May 24, 2010 at 9:20 PM
“If you think you might be ready for a change, you probably are.”
This was advice given to me recently as I was agonizing over several potentially life-changing decisions.
Looking back, I can see that it has rung true more than once throughout my life and career. Maybe it’s not a new idea, but it occurred to me that it could be helpful to others undergoing similar transitions or questions, so I thought it was worthy of inclusion in this blog.
It bears noting that musicians’ lives don’t necessarily fit a “normal” mode, because of the travel, the obsession with our art, and for various other reasons. The artist’s lifestyle isn’t necessarily thought to be conducive to raising a family, making money, getting up early, living a square or “stable” life… I always thought it was exactly what I wanted, and still do in some ways. But there have been 5 or more years during which I have never been in one place for two weeks straight. (As they say, “be careful what you wish for”). The fact is, I got almost everything I dreamed of and then realized that my dream was changing, sort of… (Young people, take note- your goals and values may change. You’ll be aiming for something you know you want, and ten years later when you’ve got there, find that you’re suddenly someone else, with different goals.)
Eight years ago I had built up a life as a jazz musician in my hometown of Columbus, Ohio. I was able to make good money playing music on my own terms mostly, without working too hard. I had a good reputation and lot’s of contacts. My daughter, Camille, was four years old.

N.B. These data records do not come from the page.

/-- A request's 64 bytes: OP, FLAGS, CREW 0, LID 1 where the OP has one, ARG0, ARG1, ADDR, RES 0x500000, the pointer words. -/
def wq (op fl arg0 arg1 addr : Nat) : List Byte :=
  let names := op ∉ [1, 3] ∧ ¬ (op = 4 ∧ fl = 0)
  natBytes 4 (op + 256 * fl) ++ natBytes 4 (if names then 1 else 0) ++ natBytes 4 0 ++ natBytes 4 arg0 ++ natBytes 8 addr ++ natBytes 8 arg1 ++ natBytes 8 0x500000 ++ (if op = 1 ∧ arg1 ≠ 0 then natBytes 8 0x310000 ++ natBytes 8 0x310008 else List.replicate 16 0) ++ List.replicate 8 0
/-- The request stands at the head of the ring, for crew `c` of an expert launch. -/
def tWq (c : Crew) : State := { tS c with mem := [(0x40000, 1)], watchRing := { base := 0x30000, tailw := 0x40000, headw := 0x40008, head := 0 } }
def tWr (bs : List Byte) (c : Crew) : State := { tWq c with mem := Memory.writes [(0x40000, 1)] 0x30000 bs }
def headOk (bs : List Byte) (c : Crew) : Bool := match watchHead (tWr bs c) with | (t, .entry b) => decide (t = tWr bs c ∧ b = bs) | _ => false
def reqOk (bs : List Byte) (c : Crew) : Bool :=
  headOk bs c && (match reqCrews (tWr bs c) (watchReqOf bs) with | [p] => p == (2 ^ 26, c) | _ => false) && (watchReqOf bs).all == false && ((mget {} (tWr bs c).launches 1).desc.expert.getLsbD 8 && (watchReqOf bs).crew < crewTotal (mget {} (tWr bs c).launches 1).desc && (mget {} (tWr bs c).launches 1).traced.isEmpty) && decide (mfind (tWr bs c).crews (2 ^ 26) = some c ∧ 1 ∉ (tWr bs c).armed ∧ (tWr bs c).arg.b ≠ 1 ∧ c.pend = [] ∧ c.held = [] ∧ c.saved = false) && decide ((tWr bs c).isleStops = [] ∧ (mfind (tWr bs c).launches 1).isSome)
/-- A stopped crew. -/
def cSt : Crew := { tC with halt := .stopped 3 }
theorem wit_watch_requests : (∀ p ∈ [(2, 1, 0, 0, 0), (5, 0, 0, 0, 0), (5, 1, 0, 16, 0), (6, 1, 0, 0, 0), (6, 0, 0, 0, 0), (7, 0, 0, 0, 0), (10, 0, 0, 0, 0x600000), (13, 0, 0, 0, 0)],
      let bs := wq p.1 p.2.1 p.2.2.1 p.2.2.2.1 p.2.2.2.2
      reqOk bs { tC with wait := .sleep 9 } = true ∧ reqBad bs = false ∧ at_ bs 0 1 = p.1 ∧ (watchReqOf bs).flags = p.2.1) ∧
    (∀ p ∈ [(8, 0), (9, 0), (10, 0x600000), (11, 0x600000), (12, 0)], reqOk (wq p.1 0 0 0 p.2) cSt = true ∧ reqBad (wq p.1 0 0 0 p.2) = false) := by decide +kernel
/-- The requests that name no launch. -/
theorem wit_plain_requests : (∀ p ∈ [(1, 0, 3, 0, 0), (1, 0, 3, 16, 0x300000), (3, 0, 0, 0, 0), (4, 0, 2, 64, 0x10000), (4, 0, 2, 0, 0)], let bs := wq p.1 p.2.1 p.2.2.1 p.2.2.2.1 p.2.2.2.2
      reqBad bs = false ∧ headOk bs tC = true) ∧ headOk (wq 14 0 0 0 0) tC = true ∧ (watchReqOf (wq 14 0 0 0 0)).res < 2 ^ 56 ∧ Intact (tWr (wq 14 0 0 0 0) tC) := by simp only [Intact]; decide +kernel
theorem wit_request_memory : inMem 0x300000 (2 ^ 16) = true ∧ inMem 0x310000 4 = true ∧ inMem 0x600000 (imageSize tC.nregs tC.naccs) = true := by decide +kernel

/-! ### Queues and commands -/

/-- `n` bytes, zero but for the little-endian fields (offset, bytes, value). -/
def rec_ (n : Nat) (l : List (Nat × Nat × Nat)) : List Byte := Memory.bytes (l.foldl (fun m f => Memory.writes m f.1 (natBytes f.2.1 f.2.2)) []) 0 n
/-- The mapping of page 0 to 0x110000, as in a placed program. -/
def pm : Map Byte := (placeProgram State.reset []).mem
/-- Queue `n` with `bs` at the head of its ring, physical where it is queue 0; `vm` are bytes from address 0x1000 of partition 0 on. -/
def tE (n : Nat) (bs vm : List Byte) : State :=
  { tS tC with mem := Memory.writes (Memory.writes (Memory.writes pm (if n = 0 then 0x30000 else 0x118000) bs) (if n = 0 then 0x40000 else 0x11C000) [1]) 0x111000 vm
               parts := [(0, { mask := 0xFFFFFFFFFFFFFFFF, want := 0xFFFFFFFFFFFFFFFF, root := 0x100000 })]
               queues := [(n, if n = 0 then { base := 0x30000, tailw := 0x40000, headw := 0x40008, physical := true } else { base := 0x8000, tailw := 0xC000, headw := 0xC008 })], arg := { a := n } }
def entOk (n : Nat) (bs vm : List Byte) : Bool :=
  (match queueHead (tE n bs vm) n with | (t, .entry b) => decide (t = tE n bs vm ∧ b = bs) | _ => false) && mayStart (tE n bs vm) n bs && !badHeader bs
def ent (kind : Nat) (l : List (Nat × Nat × Nat)) : List Byte := rec_ 128 ((0, 1, kind) :: l)
/-- Launch descriptors: plain and timeline, of launch `lid`, with one wrong field where `bad` holds. -/
def dPlain (lid : Nat) (bad : Bool) : List Byte := rec_ 256 [(0, 1, 1), (8, 1, 64), (9, 1, 64), (11, 1, 1), (12, 1, 1), (13, 1, 1), (0x14, 4, 1), (0x50, 4, lid), (0xE, 2, if bad then 1 else 0)]
def dTime (lid : Nat) : List Byte := rec_ 256 [(0, 1, 2), (8, 1, 64), (9, 1, 64), (11, 1, 1), (12, 1, 1), (13, 1, 1), (0x28, 4, 0x3000), (0x2C, 4, 1), (0x50, 4, lid), (0x58, 8, 1), (0x60, 8, 0x1100), (0x68, 1, 255)]
def shoalTab : List Byte := (List.range 16).flatMap (fun k => rec_ 32 [(0, 8, 0x100000 * (k + 1)), (8, 1, 10), (9, 1, 10)])
/-- A read gives these bytes and leaves the machine as it is. -/
def rdIs (s : State) (a : Nat) (bs : List Byte) : Bool := match vreadAll s { part := 0 } a bs.length with | (t, .ok b) => decide (t = s ∧ b = bs) | _ => false
/-- POST, WAITFLAG, SIGNAL and COPY of queue 0 where partition 0 is not defined. -/
theorem wit_entry_no_partition : ∀ p ∈ [(3, []), (4, [(24, 8, 0x1000), (41, 1, 32)]), (5, [(24, 8, 0x1000), (41, 1, 32)]), (6, [(24, 8, 0x1000), (32, 8, 0x2000), (40, 4, 16)])], let bs := ent p.1 p.2
    let s := { tE 0 bs [] with parts := [] }
    let c := cmdOf s 0 bs
    (match queueHead s 0 with | (t, .entry b) => decide (t = s ∧ b = bs) | _ => false) = true ∧ mayStart s 0 bs = true ∧ badHeader bs = false ∧ (mfind (takeHead s 0).parts c.part).isSome = false ∧ lowWater (takeHead s 0) = false ∧
      s.arg.c ≠ 1 ∧ (p.1 = 4 → flagFields c 2 = true) ∧ (p.1 = 5 → flagFields c 1 = true) ∧ at_ bs 24 8 < 2 ^ 56 ∧ at_ bs 32 8 < 2 ^ 56 ∧ (p.1 = 6 → at_ bs 40 4 ≠ 0) := by decide +kernel
theorem wit_entry_bad : (match queueHead (tE 0 (ent 9 []) []) 0 with | (t, .entry b) => decide (t = tE 0 (ent 9 []) [] ∧ b = ent 9 []) | _ => false) = true ∧ mayStart (tE 0 (ent 9 []) []) 0 (ent 9 []) = true := by decide +kernel
/-- LAUNCH: a bad descriptor, a LID in use, and one that passes. -/
theorem wit_entry_launch : ∀ p ∈ [(2, true), (1, false), (2, false)], let bs := ent 1 [(24, 8, 0x1000)]
    let db := dPlain p.1 p.2
    let S := takeHead (tE 0 bs db) 0
    let c := cmdOf (tE 0 bs db) 0 bs
    entOk 0 bs db = true ∧ c.part = 0 ∧ (mfind S.parts 0).isSome = true ∧ rdIs S 0x1000 db = true ∧ descOk (descOf db) db 1 = !p.2 ∧ (mfind S.launches (descOf db).lid).isSome = (p.1 == 1) ∧ teamFits (descOf db) = true ∧
      (partOf S 0).mask ≠ 0 ∧ (p = (2, false) → launchRefused S c (descOf db) db = none ∧ (descOf db).map = 0) := by decide +kernel
theorem wit_entry_timeline : let bs := ent 2 [(24, 8, 0x1000)]
    let vm := dTime 2 ++ shoalTab
    let S := takeHead (tE 0 bs vm) 0
    let d := descOf (dTime 2)
    entOk 0 bs vm = true ∧ lowWater S = false ∧ launchRefused S (cmdOf (tE 0 bs vm) 0 bs) d (dTime 2) = none ∧ rdIs S 0x1000 (dTime 2) = true ∧ rdIs S d.tltab shoalTab = true ∧ d.tlcomm = 255 ∧
      (∀ k < 16, shoalOk S 0 ((shoalTab.drop (32 * k)).take 32) = true) ∧ d.hcount = 1 ∧ rdIs S (d.text + d.htab) [0, 0, 0, 0] = true ∧ lowWater { S with stage := 0x04 } = true := by decide +kernel
/-- A POST to launch 1 (refused while it is plain), and to a timeline launch with room and with none. -/
def tPo (n : Nat) : State := { tE 0 (ent 3 [(24, 4, 1)]) [] with timelines := [(1, tl0 n)], launches := [(1, { desc := { lid := 1, kind := 2 } })] }
theorem wit_entry_post : (let s := tE 0 (ent 3 [(24, 4, 1)]) []
      let c := cmdOf s 0 (ent 3 [(24, 4, 1)])
      entOk 0 (ent 3 [(24, 4, 1)]) [] = true ∧ postRefused s c = some 6 ∧ postRefused (takeHead s 0) c = some 6) ∧
    (∀ n ∈ [8, 1], let s := tPo n
      let c := cmdOf s 0 (ent 3 [(24, 4, 1)])
      let S := takeHead s 0
      let e := hostEvent (ent 3 [(24, 4, 1)]) (timeAt S 1).hostSeq
      (match queueHead s 0 with | (t, .entry b) => decide (t = s ∧ b = ent 3 [(24, 4, 1)]) | _ => false) = true ∧ mayStart s 0 (ent 3 [(24, 4, 1)]) = true ∧ postRefused s c = none ∧ postRefused S c = none ∧
        (postStore s c).isSome = (n == 8) ∧ (storeEvent S 1 (homeShelf S c.part e.placeAddr e.tail) e).isSome = (n == 8)) := by decide +kernel
/-- WAITFLAG on the 32-bit word 0 at 0x1000 for 0 (holds) and for 1 (does not); SIGNAL, alone and behind a WAITFLAG; COPY. -/
theorem wit_entry_flags : (∀ v ∈ [0, 1], let bs := ent 4 [(24, 8, 0x1000), (32, 8, v), (41, 1, 32)]
      let S := takeHead (tE 0 bs []) 0
      let c := cmdOf (tE 0 bs []) 0 bs
      entOk 0 bs [] = true ∧ flagFields c 2 = true ∧ (match vread S { part := c.part } 0x1000 4 .rd with | (t, .ok b) => decide (t = S ∧ b = [0, 0, 0, 0]) | _ => false) = true) ∧
    (let bs := ent 5 [(24, 8, 0x1000), (32, 8, 7), (41, 1, 32)]
     let S := takeHead (tE 0 bs []) 0
     let c := cmdOf (tE 0 bs []) 0 bs
     entOk 0 bs [] = true ∧ (tE 0 bs []).arg.c ≠ 1 ∧ flagFields c 1 = true ∧ earlierDone S c = true ∧ (vwrite S { part := c.part } 0x1000 (natBytes 4 7)).2 = none ∧
       earlierDone { S with launches := [(1, { desc := { lid := 1 }, queue := 0, entry := 2 ^ 32 - 1 })] } c = false) ∧
    (let bs := ent 6 [(24, 8, 0x1000), (32, 8, 0x2000), (40, 4, 16)]
     entOk 0 bs [] = true) := by decide +kernel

I had been trying to grow my career by traveling to perform, attend conferences, meet influential industry people, etc… Then it occurred to me that if I brought players in from NYC to play with me in Columbus, I could develop meaningful relationships with them and perhaps impress them enough that they would hire me to play in NYC and around the world.
Some of the players I brought to town included David Murray, D.D. Jackson, Greg Osby, and Billy Hart-all big time artists that I hoped to connect with. Luckily enough, D.D. Jackson recognized something in me that he felt he could utilize, and he brought me to NYC to record, rehearse, and perform. While in New York, I reached out to other people and acquired other possibilities to work, with people like Akua Dixon and Steve Turre.
People I met in NYC advised me to move. They couldn’t understand why I would stay in Columbus. NYC is, after all, the center of the universe for a jazz musician. I thought it would be problematic to leave Columbus as long as my daughter lived there. How could I leave my daughter? It seemed implausible, unthinkable. Making such a change just wasn’t going to happen, or so it seemed.
For more information about my work and me, you can visit my site at http://www.christianhowes.com/education
Thanks for your advice! This oftens happens. Sometimes, one is forced to change his goals too even if one doesn't necessarely wants ; ) It is very kind to give advice and share experience with younger ones who obviously pass by such decicions...
How cool that you really care about your daughter! Kids know when parents care about them and give it back too!
I'm all for parents who actually make the extremely important choice to parent their kids, sometimes at the perceived expense of advancing a career. It's something intangible, perhaps, yet more rewarding and beautiful than any career move could ever be. Thank you for sharing this! And good on ya for your creativity and bringing artists to you!!! Wonderful!
Something seems cutoff here. I am anxious to read the rest of the story.
haha,,i share corwin's sentiment:)
it is a set-up for an interesting direction but it is probably around the corner...
me too... we've heard of paradise lost, but what of paradise gained?
I loved your account and advise - there are definite parallels in my own life and, I suspect, (although to a far less extent) for most people that develop a career. Our 'modern' life has such specialization that 'the' job is almost invariably in some other city. Worse, when one career person marries another, something has to give.
One way it can work out is that by succeeding at the career choice opportunities open up and then you get some freedom to select your location. That happened to me: after living in places I really hated for 20 years or more I was able to pick a place I love to also do what I love.
Well, I think I might know.......... back in the 80's when I was hobb-knobbing around clubs playing bass for bands I heard stories like this wonderful story from guys in their 40's & even 50's, not just local talent but actual rock stars (I worked for H&H Music in Houston at the time and met many neat people).
There comes a point in a Musician's life (if he/she has a family) that they realize that their greatest creation and contribution to the world........ is their child/children. In the end, which did you make Gold/Platinum.. your albums or your children? And which should you make/have made such?
Christian - you're in Brooklyn now? How are the gigs? How is it with your daughter?
BTW -LOVE your picture - she's a treasure...
Looks like her Papa- I bet she's a daddy's girl! What a sweetie!